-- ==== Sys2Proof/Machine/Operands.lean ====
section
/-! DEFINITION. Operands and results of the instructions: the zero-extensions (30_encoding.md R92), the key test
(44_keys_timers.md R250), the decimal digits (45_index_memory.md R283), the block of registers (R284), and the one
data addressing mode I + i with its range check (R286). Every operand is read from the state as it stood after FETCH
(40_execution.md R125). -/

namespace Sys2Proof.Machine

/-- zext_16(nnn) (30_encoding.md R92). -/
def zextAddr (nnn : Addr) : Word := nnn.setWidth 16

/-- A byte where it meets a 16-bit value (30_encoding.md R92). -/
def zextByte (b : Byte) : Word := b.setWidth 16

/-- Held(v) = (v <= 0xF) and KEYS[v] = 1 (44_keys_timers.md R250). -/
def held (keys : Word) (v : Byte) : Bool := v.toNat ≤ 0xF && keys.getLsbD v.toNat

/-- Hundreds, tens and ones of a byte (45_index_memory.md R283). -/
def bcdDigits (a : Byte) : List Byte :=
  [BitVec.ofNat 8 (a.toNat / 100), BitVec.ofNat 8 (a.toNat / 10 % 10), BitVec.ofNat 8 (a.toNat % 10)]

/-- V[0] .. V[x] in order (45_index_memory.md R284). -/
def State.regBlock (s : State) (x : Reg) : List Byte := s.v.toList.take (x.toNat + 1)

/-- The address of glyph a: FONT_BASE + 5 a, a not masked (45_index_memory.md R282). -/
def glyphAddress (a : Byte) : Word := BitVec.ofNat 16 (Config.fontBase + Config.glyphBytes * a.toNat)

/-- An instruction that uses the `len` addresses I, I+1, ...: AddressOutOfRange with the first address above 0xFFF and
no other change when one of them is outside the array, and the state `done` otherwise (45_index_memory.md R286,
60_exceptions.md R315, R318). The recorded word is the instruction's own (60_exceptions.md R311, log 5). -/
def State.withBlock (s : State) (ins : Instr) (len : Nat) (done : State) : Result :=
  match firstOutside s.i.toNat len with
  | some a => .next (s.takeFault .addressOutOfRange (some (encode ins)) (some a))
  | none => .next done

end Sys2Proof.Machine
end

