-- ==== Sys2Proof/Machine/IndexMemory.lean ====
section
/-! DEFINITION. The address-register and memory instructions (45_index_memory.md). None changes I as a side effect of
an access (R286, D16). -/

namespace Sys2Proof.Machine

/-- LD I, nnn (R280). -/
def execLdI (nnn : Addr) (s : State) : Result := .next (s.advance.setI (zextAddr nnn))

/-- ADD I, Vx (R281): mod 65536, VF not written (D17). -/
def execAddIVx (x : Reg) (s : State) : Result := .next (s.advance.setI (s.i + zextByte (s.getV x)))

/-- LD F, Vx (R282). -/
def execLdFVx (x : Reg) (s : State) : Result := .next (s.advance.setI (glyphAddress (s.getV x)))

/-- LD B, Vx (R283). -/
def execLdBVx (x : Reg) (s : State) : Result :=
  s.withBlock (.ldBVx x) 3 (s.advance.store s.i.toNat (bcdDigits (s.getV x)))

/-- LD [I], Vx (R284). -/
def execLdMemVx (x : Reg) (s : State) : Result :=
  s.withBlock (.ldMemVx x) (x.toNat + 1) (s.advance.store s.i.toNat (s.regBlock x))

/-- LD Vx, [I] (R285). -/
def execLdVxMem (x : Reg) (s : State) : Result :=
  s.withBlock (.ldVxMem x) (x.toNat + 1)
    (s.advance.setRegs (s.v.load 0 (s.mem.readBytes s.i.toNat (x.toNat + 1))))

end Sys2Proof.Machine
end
++++++
Problem: Search the records for the word "store". Copy every line that has it.

Response to the task:
  s.withBlock (.ldBVx x) 3 (s.advance.store s.i.toNat (bcdDigits (s.getV x)))
  s.withBlock (.ldMemVx x) (x.toNat + 1) (s.advance.store s.i.toNat (s.regBlock x))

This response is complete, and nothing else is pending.